-- ==== Sys2Proof/Machine/State.lean ====
section
/-! DEFINITION. The architectural state (10_state.md R13 to R29), the state after reset (R29, R190) and the reasons a step
stops (60_exceptions.md R170 to R176). -/

namespace Sys2Proof.Machine

/-- A filled cell of the memory: its address and the Word it holds (R26). The machine has no bytes (R44), so a cell
pairs an address with a whole Word. -/
abbrev Cell := Ptr × Word

/-- The memory: the filled cells, by strictly rising address; an address not listed is an Empty cell (R13, R26, R33). -/
abbrev Memory := List Cell

/-- The complete architectural state `(R, MEM, NSEG, STEPS)` of R13, and the one thing R29 distinguishes beside it:
whether the registers were written. -/
structure State where
  /-- The program counter (R15). -/
  pc : Ptr
  /-- The allocation pointer (R16). -/
  ap : Ptr
  /-- The frame pointer (R17). -/
  fp : Ptr
  /-- MEM, the filled cells (R26). -/
  mem : Memory
  /-- NSEG, the number of allocated segments (R23). -/
  nseg : Nat
  /-- STEPS, the number of successful steps (R24). -/
  steps : Nat
  /-- Whether the host has made its register write (R29, R193). The model's own field: nothing in the block reads it
  as data; it tells the states from which no step exists (R29, R196) and ends the host's right to write registers
  (R193). Log 8. -/
  launched : Bool
deriving DecidableEq, Repr

/-- The machine right after reset (R29, R190): MEM empty, NSEG and STEPS zero, the registers not written. The spec
states no reset value for the three registers: `Ptr(0,0)` is the model's, log 1 (DESIGN CHOICE); no step reads it,
since none exists before the launch. -/
def State.reset : State where
  pc := ⟨0, 0⟩
  ap := ⟨0, 0⟩
  fp := ⟨0, 0⟩
  mem := []
  nseg := 0
  steps := 0
  launched := false

/-- Why a step stops: it ended with `Err E` (R170). The spec gives the state a failed step leaves (R176), so it is kept
beside the error: the host may inspect it or step again from it (R179, R200). Log 2. -/
inductive Fault where
  /-- Raised by every stage of a step through the one operation `abort`: the error name of R171 and the state R176
  leaves, with every field but the memory as the step found it, and the memory holding every insert that had returned
  Ok. Safe: the spec ends the step here, and the host's run loop treats it as fatal (D19). -/
  | raised (error : ErrorKind) (left : State)
deriving DecidableEq, Repr

/-- Why there is no transition. -/
inductive Refusal where
  /-- Raised by an arm of `exec` whose instruction has no meaning yet, by its mnemonic; safe. No arm does so. -/
  | notModelled (mnemonic : String)
  /-- Raised by `step` in a state whose registers the host has not written: "a model has no such transition" (R29,
  R196, D16). Safe: the spec defines no behaviour there. -/
  | notLaunched
deriving DecidableEq, Repr

end Sys2Proof.Machine
end

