-- ==== Sys2Proof/Machine/Update.lean ====
section
/-! DEFINITION. Stages 5 and 6 of a step: the opcode assertion and the next register values, all computed from the
registers the step began with (44_assert_update.md R130 to R149). -/

namespace Sys2Proof.Machine

/-- The assertion of AssertEq: res defined, then dst equal to it as Words (R131). -/
def assertEqual (l : Locals) : Result Unit :=
  match l.res with
  | none => .error .unconstrainedRes
  | some r => if l.dst = some r then .ok () else .error .diffAssertValues

/-- The assertion of Call: op0 is pc + size, then dst is fp (R132). -/
def assertCall (c : Config) (d : Decoded) (s : State) (l : Locals) : Result Unit := do
  let ret ← ptrAdd c s.pc d.size
  if l.op0 ≠ some (.ptr ret) then .error .invalidOp0ForCall
  else if l.dst ≠ some (.ptr s.fp) then .error .invalidDstForCall
  else .ok ()

/-- `assert_opcode` (R130, R133). -/
def assertOpcode (c : Config) (d : Decoded) (s : State) (l : Locals) : Result Unit :=
  match d.opcode with
  | .assertEq => assertEqual l
  | .call => assertCall c d s l
  | .ret => .ok ()
  | .noOp => .ok ()

/-- The next pc: Regular, Jump, JumpRel, Jnz (R136 to R139). An undefined operand takes the "else" error (D14); op1 is
looked at only when Jnz is taken. -/
def nextPc (c : Config) (d : Decoded) (s : State) (l : Locals) : Result Ptr :=
  match d.pcUpdate with
  | .regular => ptrAdd c s.pc d.size
  | .jump =>
    match l.res with
    | some (.ptr p) => .ok p
    | some (.field _) => .error .invalidJumpTarget
    | none => .error .invalidJumpTarget
  | .jumpRel =>
    match l.res with
    | some (.field e) => ptrAdd c s.pc e.val
    | some (.ptr _) => .error .invalidJumpRelTarget
    | none => .error .invalidJumpRelTarget
  | .jnz =>
    match l.dst with
    | none => .error .unconstrainedJnzDst
    | some v =>
      if isZero v then ptrAdd c s.pc d.size
      else
        match l.op1 with
        | some (.field e) => ptrAdd c s.pc e.val
        | some (.ptr _) => .error .invalidJnzOp1
        | none => .error .invalidJnzOp1

/-- The next ap: Regular, Add, Add1, Add2 (R141 to R144); Add needs a Field res (D12). -/
def nextAp (c : Config) (a : ApUpdate) (s : State) (res : Option Word) : Result Ptr :=
  match a with
  | .regular => .ok s.ap
  | .add =>
    match res with
    | none => .error .unconstrainedRes
    | some (.ptr _) => .error .typeMismatch
    | some (.field e) => ptrAdd c s.ap e.val
  | .add1 => ptrAdd c s.ap 1
  | .add2 => ptrAdd c s.ap 2

/-- The next fp: Regular, ApPlus2, Dst (R145 to R147). -/
def nextFp (c : Config) (u : FpUpdate) (s : State) (dst : Option Word) : Result Ptr :=
  match u with
  | .regular => .ok s.fp
  | .apPlus2 => ptrAdd c s.ap 2
  | .dst =>
    match dst with
    | some (.ptr p) => .ok p
    | some (.field _) => .error .invalidFpUpdate
    | none => .error .invalidFpUpdate

/-- With STRICT_OPERANDS, a step that reaches the commit with dst, op0 or op1 undefined faults (R123, R148, D15). -/
def strictCheck (c : Config) (l : Locals) : Result Unit :=
  if c.strictOperands && (l.dst.isNone || l.op0.isNone || l.op1.isNone) then .error .undefinedOperand else .ok ()

end Sys2Proof.Machine
end

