-- ==== Sys2Proof/Tests/Slice0.lean ====
section
/-! SUPPORT. The author's own tests: the well-formedness smoke test, one decoded word for each instruction, one step for each
instruction, and for every obligation with hypotheses a state and operands that meet them. Expected values come from
95_test_vectors.md or by hand from the rule named. -/

open Sys2Proof Sys2Proof.Machine

namespace Sys2Proof.Tests

/-- A Field cell. -/
def num (n : Nat) : Word := instructionCell n

/-- After a launch with PC0 = (0,0) and AP0 = (1,n): NSEG = 3, the memory Empty. -/
def start (n : Nat) : State where
  pc := ⟨0, 0⟩
  ap := ⟨1, n⟩
  fp := ⟨1, n⟩
  mem := []
  nseg := 3
  steps := 0
  launched := true

/-- The start state of part 4 of 95_test_vectors.md with a program at (0,0): NSEG = 3, pc = (0,0), ap = fp = (1,2),
[1,0] = Ptr(0,8), [1,1] = Field(4). -/
def stateS (program : List Word) : State :=
  (loadData (loadData (start 2) ⟨1, 0⟩
    [.ptr ⟨0, 8⟩, num 4]).2 ⟨0, 0⟩ program).2

/-- A start state with an Empty execution segment: NSEG = 3, pc = (0,0), ap = fp = (1,n). -/
def bare (n : Nat) (program : List Word) : State :=
  (loadData (start n) ⟨0, 0⟩ program).2

/-- A state with one more cell. -/
def with1 (s : State) (a : Ptr) (w : Word) : State := { s with mem := Memory.put s.mem a w }

/-- What a test looks at after a step: pc, ap, fp, STEPS and some cells. -/
structure Seen where
  /-- pc. -/
  pc : Ptr
  /-- ap. -/
  ap : Ptr
  /-- fp. -/
  fp : Ptr
  /-- STEPS. -/
  steps : Nat
  /-- The contents of the cells asked for. -/
  cells : List (Option Word)
deriving DecidableEq, Repr

/-- One step, and what a test looks at after it. -/
def after (s : State) (cells : List Ptr) : Option Seen :=
  (nextOf (step s)).map fun t => ⟨t.pc, t.ap, t.fp, t.steps, cells.map (Memory.get t.mem)⟩

/-- The reason a step does not exist, if it does not. -/
def refusalOf (o : Host.Outcome State Fault Refusal) : Option Refusal :=
  match o with
  | .refused r => some r
  | .next _ => none
  | .fault _ => none

/-- The operands dst=[ap+0] op0=[ap+1] op1=[ap+2] of part 2.6 of 95_test_vectors.md. -/
def k (r : ResLogic) : Fields where
  offDst := 0
  offOp0 := 1
  offOp1 := 2
  dstReg := .ap
  op0Reg := .ap
  op1Src := .ap
  resLogic := r
  apUpdate := .regular

/-- Fields that differ from a usual instruction only where a test says so. -/
def plain : Fields where
  offDst := 0
  offOp0 := 0
  offOp1 := 0
  dstReg := .ap
  op0Reg := .ap
  op1Src := .ap
  resLogic := .op1
  apUpdate := .regular

/-! Well-formedness: one ill-formed term for each check, and the boundaries of the offset range (R52, R55, R57, R59). -/

/-- The boundary offsets are in range. -/
theorem test_wf_accepts :
    (Instr.nopReg { plain with offDst := -32768, offOp0 := 32767 }).wf = true := by decide +kernel

/-- offDst beyond 16 bits. -/
theorem test_wf_refuses_offDst :
    (Instr.nopReg { plain with offDst := 32768 }).wf = false := by decide +kernel

/-- offOp0 beyond 16 bits. -/
theorem test_wf_refuses_offOp0 :
    (Instr.nopReg { plain with offOp0 := -32769 }).wf = false := by decide +kernel

/-- offOp1 beyond 16 bits. -/
theorem test_wf_refuses_offOp1 :
    (Instr.nopReg { plain with offOp1 := 32768 }).wf = false := by decide +kernel

/-- Raw res_logic 0 under Jnz decodes to Unconstrained. -/
theorem test_wf_refuses_op1_under_jnz :
    (Instr.nopJnz plain).wf = false := by decide +kernel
━━━━━━━━━━━━━━━━━━━━
**Required action**.
The reply should consist solely of the lines above from the one that has "res (D12). -/" through the one that has "(.ptr _) => .error .typeMismatch", reproduced exactly.

**Response to this task**.
/-- The next ap: Regular, Add, Add1, Add2 (R141 to R144); Add needs a Field res (D12). -/
def nextAp (c : Config) (a : ApUpdate) (s : State) (res : Option Word) : Result Ptr :=
  match a with
  | .regular => .ok s.ap
  | .add =>
    match res with
    | none => .error .unconstrainedRes
    | some (.ptr _) => .error .typeMismatch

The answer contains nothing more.